What to produce: From the entries below, retype only the lines from the one with "Nat.div_eq_zero_iff] at hdiv" through the one with "NMAX(W) groups. -/", exactly as written.

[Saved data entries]

□ □ □ □ □

/-- Settles O10: each clause names the use that `sharesSink` or `sharesSource` finds. -/
theorem launchStopsByName : Obligations.LaunchStopsByName := by
  refine ⟨?_, ?_, ?_, ?_, ?_⟩
  · intro s op he hi ha hs
    simp [exec_encode_idle he hi, acceptEncode, ha, hs]
  · intro s op id j b he hi hs hb hu
    exact exec_refused_of_sharesSink he hi (sharesSink_of_sink_used hs hb hu)
  · intro s op id j b he hi hs hb hu
    exact exec_refused_of_source_used he hi hs hb hu
  · intro s op other id n j k b he hi hk hn hb hp
    refine ⟨fun hd hq => ?_, fun i x ho hsink hx hfeed => ?_⟩
    · exact exec_refused_of_sharesSink he hi (sharesSink_of_fed_used hk hn hb (by rw [(inUse_of_decode _ hd hp).2, hq]))
    · exact exec_refused_of_sharesSink he hi
        (sharesSink_of_fed_used hk hn hb (sourceInUse_of_encode ho hp hsink hx hfeed))
  · intro s op other id i j x b he hi hs hb hp ho hsink hx hfeed
    exact exec_refused_of_source_used he hi hs hb (sourceInUse_of_encode ho hp hsink hx hfeed)

/-! ### The start of a run -/

theorem Block.fresh_inv : Block.fresh.Inv := Block.inv_of_idle .ok rfl rfl rfl rfl

theorem State.resetWith_zero : State.resetWith 0 = State.reset := rfl

/-- At the start of a run every block is fresh. -/
theorem fresh_of_mem_resetWith {n : Nat} {p : Nat × Block} (hp : p ∈ (State.resetWith n).table) :
    p.2 = Block.fresh := by
  rcases List.mem_cons.1 hp with rfl | hp
  · rfl
  · obtain ⟨i, -, rfl⟩ := List.mem_map.1 hp
    rfl

/-- The blocks of a start are numbered from 0. -/
theorem resetWith_numbers (n : Nat) : (State.resetWith n).table.map Prod.fst = List.range (n + 1) := by
  simp [State.table, State.resetWith, State.reset, List.range_succ_eq_map, Function.comp_def]

/-- Of what a fresh block has none of, the start of a run has none. -/
theorem resetWith_filterMap_eq_nil {f : Block → Option Nat} (hf : f Block.fresh = none) (n : Nat) :
    ((State.resetWith n).table.filterMap fun p => f p.2) = [] :=
  List.filterMap_eq_nil_iff.2 fun p hp => by rw [fresh_of_mem_resetWith hp, hf]

theorem resetWith_inv (n : Nat) : (State.resetWith n).Inv where
  blocks := fun p hp => fresh_of_mem_resetWith hp ▸ Block.fresh_inv
  numbers := resetWith_numbers n ▸ List.nodup_range
  sinksExclusive := by
    rw [State.sinksInUse, resetWith_filterMap_eq_nil rfl]
    exact List.nodup_nil
  sourcesExclusive := by
    rw [State.sourcesInUse, resetWith_filterMap_eq_nil rfl]
    exact List.nodup_nil
  sinkExists := fun p hp id h => by rw [fresh_of_mem_resetWith hp] at h; cases h
  sourceExists := fun p hp id h => by rw [fresh_of_mem_resetWith hp] at h; cases h

/-- Settles O37: every block of a start is fresh, with the single block of reset as the case of no further instance. -/
theorem resetHasInvariant : Obligations.ResetHasInvariant :=
  ⟨State.resetWith_zero ▸ resetWith_inv 0, resetWith_inv⟩

end Sys2Proof.Machine

/-! PROOF. The statements of spec/20_memory.md: an encode and a decode over a connected sink and source give the operand
back, one access a transition, held accesses, and engine moves of two blocks in either order. -/

namespace Sys2Proof.Machine

/-! ### The encoding by its first byte -/

/-- More fuel than a value needs changes nothing. -/
theorem leastLen_succ_fuel {x : Nat} (fuel n : Nat) (h : x < 2 ^ (7 * (n + fuel))) :
    leastLen x (fuel + 1) n = leastLen x fuel n := by
  induction fuel generalizing n with
  | zero => simp only [leastLen, if_pos (show x < 2 ^ (7 * n) from h)]
  | succ fuel ih =>
    have ih' := ih (n + 1) (by rwa [Nat.add_right_comm])
    rw [leastLen, ih']
    rfl

/-- Without its lowest group a value needs one group less. -/
theorem leastLen_div (x fuel n : Nat) : leastLen x fuel (n + 1) = leastLen (x / 128) fuel n + 1 := by
  induction fuel generalizing n with
  | zero => rfl
  | succ fuel ih =>
    have hlt : x < 2 ^ (7 * (n + 1)) ↔ x / 128 < 2 ^ (7 * n) := by
      rw [Nat.div_lt_iff_lt_mul (by norm_num), Nat.mul_succ, Nat.pow_add]
    simp only [leastLen, hlt, ih (n + 1)]
    split <;> rfl

theorem toNat_lt_two_pow_nmax {W : Nat} (v : BitVec W) : v.toNat < 2 ^ (7 * nmax W) :=
  v.isLt.trans_le (Nat.pow_le_pow_right (by norm_num) (bits_le_nmax W))

/-- A value of one group has an encoding of one byte (30_encoding.md R64). -/
theorem encLen_of_last {W : Nat} {v : BitVec W} (h : v >>> 7 = 0) : encLen v = 1 := by
  have hv : v.toNat < 2 ^ (7 * 1) := (shr7_eq_zero v).1 h
  unfold encLen
  cases nmax W with
  | zero => rfl
  | succ fuel => rw [leastLen, if_pos hv]

/-- A longer value has one byte more than what is left of it after its lowest group. -/
theorem encLen_of_more {W : Nat} {v : BitVec W} (h : v >>> 7 ≠ 0) : encLen v = encLen (v >>> 7) + 1 := by
  have hv : ¬ v.toNat < 2 ^ (7 * 1) := fun hlt => h ((shr7_eq_zero v).2 hlt)
  have hmax := toNat_lt_two_pow_nmax v
  unfold encLen
  rw [toNat_shr7]
  cases hf : nmax W with
  | zero => rw [hf] at hmax; exact absurd (hmax.trans (by norm_num)) hv
  | succ fuel =>
    have hdiv : v.toNat / 128 < 2 ^ (7 * (1 + fuel)) := by
      rw [hf] at hmax
      rw [Nat.div_lt_iff_lt_mul (by norm_num)]
      calc v.toNat < 2 ^ (7 * (fuel + 1)) := hmax
        _ ≤ 2 ^ (7 * (1 + fuel)) * 128 := by rw [Nat.add_comm]; omega
    rw [leastLen_succ_fuel fuel 1 hdiv, leastLen, if_neg hv, leastLen_div]

theorem encLen_pos {W : Nat} (v : BitVec W) : 0 < encLen v := by
  by_cases h : v >>> 7 = 0
  · simp [encLen_of_last h]
  · simp [encLen_of_more h]

/-- A value of one group is encoded as its terminal byte. -/
theorem encBytes_of_last {W : Nat} {v : BitVec W} (h : v >>> 7 = 0) : encBytes v = [term (v.setWidth 7)] := by
  simp [encBytes, encLen_of_last h, groupAt_zero]

/-- A longer value is encoded as the continuation byte of its lowest group and then the rest of the value. -/
theorem encBytes_of_more {W : Nat} {v : BitVec W} (h : v >>> 7 ≠ 0) :
    encBytes v = cont (v.setWidth 7) :: encBytes (v >>> 7) := by
  obtain ⟨n, hn⟩ := Nat.exists_eq_succ_of_ne_zero (encLen_pos (v >>> 7)).ne'
  simp [encBytes, encLen_of_more h, hn, List.range_succ_eq_map, groupAt_zero, groupAt_shr, Function.comp_def]

/-- Induction over a value group by group, as its encoding is made. -/
theorem shr7_induction {W : Nat} {P : BitVec W → Prop} (last : ∀ v : BitVec W, v >>> 7 = 0 → P v)
    (more : ∀ v : BitVec W, v >>> 7 ≠ 0 → P (v >>> 7) → P v) (v : BitVec W) : P v := by
  by_cases h : v >>> 7 = 0
  · exact last v h
  · exact more v h (shr7_induction last more (v >>> 7))
termination_by v.toNat
decreasing_by
  have : 128 ≤ v.toNat := Nat.le_of_not_lt fun hlt => h ((shr7_eq_zero v).2 hlt)
  rw [toNat_shr7]
  omega

theorem encBytes_length {W : Nat} (v : BitVec W) : (encBytes v).length = encLen v := by
  have := encLen_pos v
  simp [encBytes]
  omega

/-! ### The kinds of byte -/

theorem isTerminal_term (g : Group) : isTerminal (term g) = true := by
  revert g
  decide

theorem groupOf_term (g : Group) : groupOf (term g) = g := by
  revert g
  decide

theorem isTerminal_cont (g : Group) : isTerminal (cont g) = false := by
  revert g
  decide

theorem groupOf_cont (g : Group) : groupOf (cont g) = g := by
  revert g
  decide

/-! ### Decoding an encoding -/

/-- The lowest `i` groups of a value. -/
def lowGroups {W : Nat} (i : Nat) (v : BitVec W) : BitVec W := (v.setWidth (7 * i)).setWidth W

theorem lowGroups_zero {W : Nat} (v : BitVec W) : lowGroups 0 v = 0 := by
  apply BitVec.eq_of_getLsbD_eq
  simp [lowGroups]

/-- Combining the lowest `i` groups with the next one gives the lowest `i + 1` (41_decode.md R104). -/
theorem combine_lowGroups {W i : Nat} (oc : OverlongCombine W) (v : BitVec W) (hi : i < nmax W) :
    combine W oc (lowGroups i v) ((v >>> (7 * i)).setWidth 7) i = lowGroups (i + 1) v := by
  rw [combine, if_pos hi]
  apply BitVec.eq_of_getLsbD_eq
  intro j hj
  have hlow : (lowGroups i v).getLsbD j = (decide (j < 7 * i) && v.getLsbD j) := by simp [lowGroups, hj]
  have hlow' : (lowGroups (i + 1) v).getLsbD j = (decide (j < 7 * (i + 1)) && v.getLsbD j) := by simp [lowGroups, hj]
  rw [BitVec.getLsbD_or, hlow, hlow', BitVec.getLsbD_shiftLeft, BitVec.getLsbD_setWidth, BitVec.getLsbD_setWidth,
    BitVec.getLsbD_ushiftRight]
  by_cases h : j < 7 * i
  · simp [h, show j < 7 * (i + 1) by omega]
  · have hj' : 7 * i + (j - 7 * i) = j := by omega
    have hlt : (j - 7 * i < 7) = (j < 7 * (i + 1)) := by rw [eq_iff_iff]; omega
    simp [h, hj, hj', hlt, show j - 7 * i < W by omega]

/-- A value with nothing left above its lowest `i` groups is these groups. -/
theorem lowGroups_of_shr_eq_zero {W i : Nat} {v : BitVec W} (h : v >>> (7 * i) = 0) : lowGroups i v = v := by
  apply BitVec.eq_of_toNat_eq
  have hlt : v.toNat < 2 ^ (7 * i) := by
    have hdiv := congrArg BitVec.toNat h
    rw [BitVec.toNat_ushiftRight, Nat.shiftRight_eq_div_pow, BitVec.ofNat_eq_ofNat, BitVec.toNat_ofNat, Nat.zero_mod,
      Nat.div_eq_zero_iff] at hdiv
    exact hdiv.resolve_left (by positivity)
  rw [lowGroups, BitVec.toNat_setWidth, BitVec.toNat_setWidth, Nat.mod_eq_of_lt hlt, Nat.mod_eq_of_lt v.isLt]

/-- A group of a value with a bit set is one of its NMAX(W) groups. -/
theorem lt_nmax_of_shr_ne_zero {W i : Nat} {v : BitVec W} (h : v >>> (7 * i) ≠ 0) : i < nmax W := by
  by_contra hi
  have := bits_le_nmax W
  exact h (BitVec.ushiftRight_eq_zero (by omega))

theorem shr_succ_group {W : Nat} (v : BitVec W) (i : Nat) : v >>> (7 * (i + 1)) = (v >>> (7 * i)) >>> 7 := by
  rw [← BitVec.shiftRight_add, Nat.mul_succ]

□ □ □ □ □

Answer:
      Nat.div_eq_zero_iff] at hdiv
    exact hdiv.resolve_left (by positivity)
  rw [lowGroups, BitVec.toNat_setWidth, BitVec.toNat_setWidth, Nat.mod_eq_of_lt hlt, Nat.mod_eq_of_lt v.isLt]

/-- A group of a value with a bit set is one of its NMAX(W) groups. -/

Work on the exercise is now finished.